In this post, I point out features of literature that attend to the trope of going into the woods.
- The woods are a dark and scary place in fairy tale legend. Out of a tale in Grimm's stories, Carol Anne is sucked through her TV into the Otherworld in In Poltergeist. The woods lie at a space between goodness and evil, light and dark, good and nice, deception and honesty, justice and wrong. In the woods, characters are inextricably changed forever. Lucy in C.S. Lewis's novel The Lion, the Witch, and the Wardrobe enters through a wardrobe, not so scary as a monster television, into a wood called Lantern Waste in Narnia. She meets a friendly faun and is forever changed; she becomes a queen, rules the land, but returns back through the wardrobe to the real world, restored to a little girl once again. But, the woods can be simply a place of an obstacle, like Hagrid, the hefty groundskeeper in the Harry Potter series, leads his pupils into the woods to accomplish the task of pulling out mandrakes from the soil, or learning to tame a hippogriff. As a side note: in the film, we get to see the CGI splendor Harry in flight and Malfoy's almost fatal encounter with the creature. In the woods there are fauns, giants, monsters, vampires, wolves, fauns, and humans too. In "woods" stories, the hero undergoes countless obstacles, like Odysseus on his twenty years journey -- a long woods moment -- he didn't want to leave his family and son to fight in Troy, similar to our young men fighting in Iraq or Afghanistan. Odysseus is us. We didn't ask for the odyssey of crazy, absurd adventures, asked to eat of the Lotus flower, which makes us forget the purpose of the journey - to return home. And Odysseus does return home, eventually, restoring his home, wresting it from the inhospitable hands of the suitors.

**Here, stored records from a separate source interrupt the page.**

-- ==== Sys2Proof/Machine/Reports.lean ====
section
/-! DEFINITION. What the part reports: the bodies of the replies that read state, field by field at the widths of R190 (R12,
R141, R172, R174, R180, R181, R183), and the clearing of the counters COUNTER_READ reads. Where R190 fixes no arrangement, the
arrangement is the model's (log entry 14). -/

namespace Sys2Proof.Machine

/-- Event counters, 4 bytes each. -/
def ctrs (l : List Ctr) : List Byte := l.flatMap (fun c => be 4 c.toNat)

/-- A set of classes, class k in bit k − 1. -/
def clsSet (l : List Cls) : List Byte := be 1 ((Cls.all.filter (fun c => l.contains c)).map (fun c => 2 ^ (c.code - 1))).sum

/-! ### STATION_READ (R12) -/

def Binding.bytes (b : Binding) : List Byte :=
  be 2 b.bucket ++ be 1 b.way ++ be 1 b.tier.code ++ be 8 b.permit.toNat ++ flagByte b.grant

/-- A subscription as its reel, mode and ACTIVE (1) or PAUSED (2) (R12). -/
def Sub.bytes (b : Sub) : List Byte := be 1 b.reel ++ be 1 b.mode.code ++ be 1 (if b.rider.isSome then 1 else 2)

/-- A presence byte and a field, zeros when absent (R190; R185 for the zeros): of its width `n`, and for a field of varying
length of its length byte and what stands before it (log entry 14). -/
def optBytes (n : Nat) : Option (List Byte) → List Byte
  | none => 0 :: be n 0
  | some l => 1 :: l

/-- Every field of a record (R1), and at the end, as one optional field, its current radio's two counts (R17; log entry 14). -/
def stationBytes (s : State) (h : Nat) (st : Station) : List Byte :=
  be 6 st.addr.toNat ++ be 2 h ++ be 1 st.state.code ++ optField 1 st.current ++ optField 1 st.target
    ++ optField 1 st.previous ++ optField 6 (st.lastRoam.map BitVec.toNat) ++ be 2 st.pingPong
    ++ optField 6 (st.damped.map BitVec.toNat) ++ flagByte st.pinned ++ optBytes 13 (st.binding.map Binding.bytes)
    ++ be 1 st.standing.code ++ be 1 st.cls.code ++ optField 1 (st.pendingCls.map Cls.code) ++ be 2 st.egress
    ++ be 2 st.hold.length ++ optBytes 3 (st.sub.map Sub.bytes) ++ optField 6 (st.linger.map BitVec.toNat)
    ++ optBytes 4 (st.current.map (fun r => be 2 (s.radio r).stations ++ be 2 (s.radio r).subscribers))

/-- The STATION_READ reply for a handle (R12). -/
def stationAnswer (s : State) (h : Option Nat) : Answer :=
  match h.bind (fun h => (s.station h).map (fun st => (h, st))) with
  | some (h, st) => ⟨.done, 1 :: stationBytes s h st⟩
  | none => ⟨.done, [0]⟩

/-! ### DESCRIBE (R172) -/

/-- One capability record: kind, version 1, its counts as a list, the offset of the next record. -/
def capRecord (kind count : Nat) (counts : List Byte) (next : Nat) : List Byte :=
  be 1 kind ++ [1] ++ be 1 count ++ counts ++ be 4 next

/-- Counts, 2 bytes each. -/
def halves (l : List Nat) : List Byte := l.flatMap (be 2)

/-- The counts of the seven capability records, with how many each lists (R172). -/
def capabilities (s : State) : List (Nat × List Byte) :=
  [ (4, be 6 s.factory.toNat ++ be 6 s.mgmt.address.toNat ++ be 6 s.ingestAddr.toNat ++ be 2 4240),
    (11, halves [1, 4, 256, 64, 8, Config.frameBuffers, Config.burstRecords,
      Config.frameBuffers - Config.sharedBuffers, Config.burstRecords - Config.sharedBursts, Config.burstFrames,
      Config.burstBytes]),
    (6, halves [8192, Config.stationBuckets, 4, Config.pinnedLimit, Config.holdPool, Config.holdLimit]),
    (6, be 4 65536 ++ halves [Config.credBuckets, 4, Config.scanQueue, Config.fetchSlots, Config.strideBuckets]),
    (7, halves [16, Config.clipSlots] ++ be 4 Config.slotBytes ++ halves [Config.chunkBytes, Config.radioDeliveries,
      Config.partDeliveries, Config.replayBursts]),
    (5, halves [2, 8, 16, 8, 3]),
    (5, halves [14, 16, 8, Config.mgmtQueue, 4]) ]

/-- The chain from a record on: its kind number and its offset in the body; the last record's next offset is 0. -/
def capChain : Nat → Nat → List (Nat × List Byte) → List Byte
  | _, _, [] => []
  | kind, _, [c] => capRecord kind c.1 c.2 0
  | kind, at_, c :: cs =>
    let next := at_ + 7 + c.2.length
    capRecord kind c.1 c.2 next ++ capChain (kind + 1) next cs

/-- The DESCRIBE reply (R172, R190): a list, so the number of records in 1 byte and then the chain, whose first record therefore
stands at offset 1 of the body. -/
def describeAnswer (s : State) : Answer :=
  ⟨.done, be 1 (capabilities s).length ++ capChain 1 1 (capabilities s)⟩

/-! ### COUNTER_READ (R174) -/

/-- The groups of R174. -/
inductive Group where
  | ports | stations | radio (r : Nat) | egress | governor | admission | reel (r : Nat) | replay | recordMemory | management
  deriving DecidableEq, Repr

/-- The group a number names, with the index given; none is answered RANGE (R174, R190), also for a group that takes an index and
is given none (log entry 38). -/
def groupOf (n : Nat) (index : Option Nat) : Option Group :=
  match n, index with
  | 1, none => some .ports
  | 2, none => some .stations
  | 3, some r => some (.radio r)
  | 4, none => some .egress
  | 5, none => some .governor
  | 6, none => some .admission
  | 7, some r => if r < 16 then some (.reel r) else none
  | 8, none => some .replay
  | 9, none => some .recordMemory
  | 10, none => some .management
  | _, _ => none

def portsReport (s : State) : List Byte :=
  let u := s.uplink.ctrs
  let ps := [0, 1, 2, 3].map (fun p => (s.port p).ctrs)
  ctrs [u.received, u.sent] ++ ps.flatMap (fun k => ctrs [k.received, k.sent])
    ++ ctrs [u.broadcast, u.multicast, u.oversize, u.unknown]
    ++ ps.flatMap (fun k => ctrs [k.unlisted, k.absentDrops, k.burstsSent, k.framesSent, k.bytesSent, k.burstsCut])

def stationsReport (s : State) : List Byte :=
  let k := s.stationCtrs
  let m := s.roam.ctrs
  ctrs [k.created, k.lingeredOut, k.queuedDiscarded, k.heldDiscarded, k.stray]
    ++ ctrs [m.started, m.byRelease, m.byPart, m.byTimeout, m.cancelled, m.retargeted, m.endedByTargetPart,
      m.resolvedByLoss, m.declined, m.damped, m.recalled, m.radioDiscarded, m.holdOverflow, m.lostMessages,
      m.strayReleases]
    ++ halves [s.holdUsed, s.roam.drain.length]

/-- A radio's group: a field that R174 names twice, in the radio record and by itself, is sent once, and the last refill time
stands beside the credit (log entry 14). -/
def radioReport (s : State) (r : Nat) : List Byte :=
  let x := s.radio r
  let l := s.lists r
  be 1 r ++ be 1 x.state.code ++ optField 1 (x.cfg.map (fun c => c.role.code)) ++ optField 1 (x.cfg.map RadioCfg.zone)
    ++ optField 1 (x.cfg.map RadioCfg.group) ++ optField 1 (x.cfg.map RadioCfg.port) ++ be 1 x.rate
    ++ be 2 x.strikes ++ flagByte x.noted ++ halves [x.stations, x.subscribers]
    ++ ctrs [x.drops.notInService, x.drops.overflow, x.drops.purge]
    ++ halves [l.admission.length, l.fan.length, l.visitor.length, l.replay.length]
    ++ be 4 (BitVec.ofInt 32 x.credit).toNat ++ be 2 x.remainder ++ be 6 x.lastRefill.toNat ++ clsSet x.waiting
    ++ optField 6 (x.wake.map BitVec.toNat)
    ++ ctrs [x.gov.airtime, x.gov.dispAdmission, x.gov.dispFan, x.gov.dispVisitor, x.gov.dispReplay, x.gov.withheld,
      x.gov.statusMessages, x.gov.rateChanges]
    ++ be 2 (s.deliveriesAt r) ++ ctrs [x.rep.lapped, x.rep.abandoned] ++ be 2 (s.waitList r).length

def egressReport (s : State) : List Byte :=
  halves [s.egress.buffers, s.egress.bursts] ++ ctrs [s.egress.accepted, s.egress.declined]

def governorReport (s : State) : List Byte :=
  let g := s.gov
  be 1 g.active.code ++ be 1 g.surge.code ++ optField 1 g.surge.stage ++ be 1 g.surgePart ++ be 1 g.capPart
    ++ be 1 g.throttle
    ++ ctrs [g.ctrs.throttleChanges, g.ctrs.surgeOnsets, g.ctrs.phaseChanges, g.ctrs.phaseRefusals]

/-- The work items in each stage (R90). -/
def Admission.stages (a : Admission) : List Nat :=
  let count := fun f : ItemStage → Bool => (a.items.filter (fun i => f i.stage)).length
  [ count (fun g => match g with
      | .waiting => true
      | _ => false),
    count (fun g => match g with
      | .fetching _ => true
      | _ => false),
    count (fun g => match g with
      | .writing _ => true
      | _ => false) ]

def admissionReport (s : State) : List Byte :=
  let k := s.adm.ctrs
  let v := k.verdicts
  ctrs [k.scans, k.queueFull, v.admitIn, v.readmit, v.duplicate, v.wrongGate, v.void, v.unknown, v.exitOk, v.notInside,
      v.fault, v.retry, v.closed, k.fetches, k.writeBacks, k.faultyFound, k.loaded, k.updated, k.bucketFull, k.loadFault,
      k.voids, k.erases]
    ++ ctrs [k.checkins, k.checkinsFull, k.ciAccepted, k.ciNotInside, k.ciUnknown, k.ciElsewhere, k.ciFault, k.ciRetry,
      k.abandoned, k.bindings, k.takeovers, k.unbinds, k.unbindsNoEffect]
    ++ ctrs [k.sweepsStarted, k.sweepsCompleted, k.strides, k.clears, k.returned]
    ++ (List.range 64).flatMap (fun z => be 4 (s.occupancy z))
    ++ halves s.adm.stages ++ be 2 s.adm.slotsInUse.length ++ flagByte s.adm.frozen ++ flagByte s.adm.closed

/-- A reel's counters, in the order of the table of chapter 08. -/
def ReelCtrs.bytes (k : ReelCtrs) : List Byte :=
  ctrs [k.opens, k.refusedOpens, k.missing, k.incomplete, k.accepted, k.noFilling, k.outOfOrder, k.outOfBounds, k.overrun,
    k.strayCloses, k.ready, k.readyBytes, k.overwrites, k.lapped, k.resetRemoved]

def replayReport (s : State) : List Byte :=
  let k := s.replay.ctrs
  ctrs [k.malformed, k.unconfigured, k.discardedWrites, k.restartAbandoned]
    ++ ctrs [k.cueAccepted, k.cueReplaced, k.cueNotEntitled, k.cueNoReel, k.cueEmpty, k.halts, k.haltsNoSub, k.removed,
      k.ended, k.resumptions, k.lagSkips, k.coalesced, k.created, k.completed, k.chunkReads, k.discardedChunks,
      k.replayFrames, k.wakes]
    ++ halves [s.replay.deliveries.length, s.replay.stalled.length, s.replay.outstanding]

/-- The number of a request kind, in the order of R161's table. -/
def ReqKind.code : ReqKind → Nat
  | .fetch => 1 | .writeBack => 2 | .chunk => 3 | .stride => 4 | .ingest => 5

def memoryReport (s : State) : List Byte :=
  let m := s.mem
  let k := m.ctrs
  ctrs [k.fetch, k.writeBack, k.chunk, k.stride, k.ingest, k.guardIngest, k.guardStride, k.checkFailures, k.bytesRead,
      k.bytesWritten]
    ++ halves [m.fetchQ.length, m.writeQ.length, m.chunkQ.length, m.strideQ.length, m.ingestQ.length, m.starveIngest,
      m.starveStride]
    ++ optField 1 (m.transfer.map (fun t => t.req.kind.code))

def managementReport (s : State) : List Byte :=
  let k := s.mgmt.ctrs
  ctrs [k.received, k.done, k.accepted, k.busy, k.state, k.range, k.frozen, k.invalidContext, k.unknownDirective,
      k.refusedSources, k.queueFull, k.short, k.nonManagement]
    ++ be 2 s.mgmt.queue.length

/-- What COUNTER_READ reports for a group (R174). -/
def groupReport (s : State) : Group → List Byte
  | .ports => portsReport s
  | .stations => stationsReport s
  | .radio r => radioReport s r
  | .egress => egressReport s
  | .governor => governorReport s
  | .admission => admissionReport s
  | .reel r => (s.reel r).ctrs.bytes
  | .replay => replayReport s
  | .recordMemory => memoryReport s
  | .management => managementReport s

/-- The event counters of a group are set to 0 (R174). -/
def clearGroup (g : Group) (s : State) : State :=
  match g with
  | .ports =>
    { s with
      uplink := { s.uplink with ctrs := {} }
      ports := s.ports.mapVals {} (fun p => { p with ctrs := {} }) }
  | .stations => (s.modStationCtrs (fun _ => {})).modRoamCtrs (fun _ => {})
  | .radio r => s.modRadio r (fun x => { x with drops := {}, gov := {}, rep := {} })
  | .egress => { s with egress := { s.egress with accepted := 0, declined := 0 } }
  | .governor => s.modGovCtrs (fun _ => {})
  | .admission => s.modAdmCtrs (fun _ => {})
  | .reel r => s.modReelCtrs r (fun _ => {})
  | .replay => s.modReplayCtrs (fun _ => {})
  | .recordMemory => s.modMem (fun m => { m with ctrs := {} })
  | .management => s.modMgmtCtrs (fun _ => {})

/-! ### REEL_STATUS (R141) -/

def Slot.bytes (x : Slot) : List Byte :=
  be 1 x.state.code ++ optField 1 x.reel ++ optField 4 x.seq ++ optField 4 x.length ++ optField 4 x.received
    ++ be 2 x.outstanding ++ be 2 x.generation.toNat ++ optField 6 (x.readyTime.map BitVec.toNat)

/-- The descriptor of a reel: configured, then its optional fields (R128). -/
def Reel.bytes (r : Reel) : List Byte :=
  flagByte r.cfg.isSome ++ optField 2 (r.cfg.map ReelCfg.first) ++ optField 2 (r.cfg.map ReelCfg.count)
    ++ optField 2 (r.cfg.map ReelCfg.writePos) ++ optField 4 (r.cfg.bind ReelCfg.lastOpened)
    ++ optField 4 (r.cfg.bind ReelCfg.newest) ++ optField 4 (r.cfg.bind ReelCfg.oldest)
    ++ optField 2 (r.cfg.bind ReelCfg.filling)

/-- The number of a reel's slots in a state. -/
def State.slotsIn (s : State) (r : Reel) (st : SlotState) : Nat :=
  match r.cfg with
  | none => 0
  | some c => (c.slots.filter (fun n => decide ((s.slot n).state = st))).length

/-- The REEL_STATUS report (R141); the slot descriptor is an optional field of 29 bytes, present when a slot is given (R190). -/
def reelStatusBody (s : State) (reel : Nat) (slot : Option Nat) : List Byte :=
  let r := s.reel reel
  r.bytes ++ halves [s.slotsIn r .free, s.slotsIn r .filling, s.slotsIn r .writing, s.slotsIn r .ready,
      (s.subscribersOf reel).length, (s.replay.deliveries.filter (fun e => decide (e.2.reel = reel))).length]
    ++ r.ctrs.bytes
    ++ optBytes 29 (slot.map (fun n => (s.slot n).bytes))

/-! ### Errors and notices (R180, R181, R183) -/

/-- A class's severity: 1 LOGGED, 2 QUARANTINE; 0 where the class has none (R177). -/
def severityByte (c : ErrClass) (e : ErrState) : Byte :=
  if c.quarantinable then (if e.quarantine then 2 else 1) else 0

/-- The first-error record with its valid and overflow flags (R178, R181); the frame is an optional field, a list of bytes (R190).
Nothing follows the flags of an invalid record (log entry 14). -/
def firstErrorBytes (s : State) : List Byte :=
  flagByte s.err.first.isSome ++ flagByte s.err.overflow ++ (match s.err.first with
    | none => []
    | some f =>
      be 1 f.occ.cls.code ++ optField 1 f.occ.radio ++ optField 2 f.occ.handle ++ optField 2 (f.occ.place.map Prod.fst)
        ++ optField 1 (f.occ.place.map Prod.snd) ++ be 6 f.time.toNat
        ++ optBytes 1 (f.occ.frame.map (fun b => be 1 b.length ++ b)))

/-- One entry of the notice table, its fields in the order of R182; the last notice held, its kind and body, is an optional field
(R190), present while pending. Its body follows a length of 1 byte (log entry 14). -/
def NoticeEntry.bytes (e : NoticeEntry) : List Byte :=
  be 6 e.dest.toNat ++ flagByte e.enable ++ flagByte e.mask ++ flagByte e.held.isSome
    ++ be 4 ((e.held.map Held.count).getD 0).toNat
    ++ optBytes 2 (e.held.map (fun h => be 1 h.kind.code ++ be 1 h.body.length ++ h.body))

/-- The notice table and the mapping of every kind (R181, R183). -/
def noticeTableBytes (s : State) : List Byte :=
  (List.range 16).flatMap (fun n => (s.noticeEntry n).bytes) ++ NoticeKind.all.flatMap (fun k => be 1 (s.noticeEntryOf k))

/-- The ERROR_READ reply, in the order of R181: the classes, the first-error record, the threshold, the quarantines counter, the
notice table with the mapping, and the two counters of each entry. -/
def errorReadBody (s : State) : List Byte :=
  ErrClass.all.flatMap (fun c =>
      let e := s.errState c
      flagByte e.status ++ be 4 e.count.toNat ++ flagByte e.masked ++ [severityByte c e])
    ++ firstErrorBytes s ++ be 2 s.err.threshold ++ be 4 s.err.quarantines.toNat ++ noticeTableBytes s
    ++ (List.range 16).flatMap (fun n => ctrs [(s.noticeEntry n).sent, (s.noticeEntry n).discarded])

/-- The ERROR_CLEAR reply: the status flag of each class and the first-error record (R181). -/
def errorClearBody (s : State) : List Byte :=
  ErrClass.all.flatMap (fun c => flagByte (s.errState c).status) ++ firstErrorBytes s

/-- The ERROR_CONFIG reply: the mask and severity of every class and the threshold (R180). -/
def errorConfigBody (s : State) : List Byte :=
  ErrClass.all.flatMap (fun c => flagByte (s.errState c).masked ++ [severityByte c (s.errState c)])
    ++ be 2 s.err.threshold

end Sys2Proof.Machine
end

- The woods are like portals. In Celtic mythology, the woods are cracks in the space/time continuum, as in the Subtle Knife (His Dark Materials, Book 2) by Philip Pullman; the protagonist Will slices through London air with a magical knife to enter another world. Going through the woods, we leave our world for a time, to return, changed. Like Thomas Covenant Unbeliever, in Stephen R. Donaldson's epic fantasy saga about a man ridden with leprosy in our world, crosses over into an otherworld (The Land) and appears as a powerful warrior.
- A popular woods motif is taken from William Shakespeare's Midsummer Night's Dream: young lovers run away into the woods, only to be shaken up by the fairy boy Puck who daubs lotion into their eyes, switching identities, transformations are made, all hell breaks loose (don't you get confused reading this story?). I still cannot remember who fits with who in the Hermia, Lysander, Demetrius, Helena quadrangle. One thing is for sure: a guy gets turned into an ass and Helena is quite a dog! It is in the woods chaos reigns. The woods lie at boundary lines; we enter into the woods, and come out again, back into life.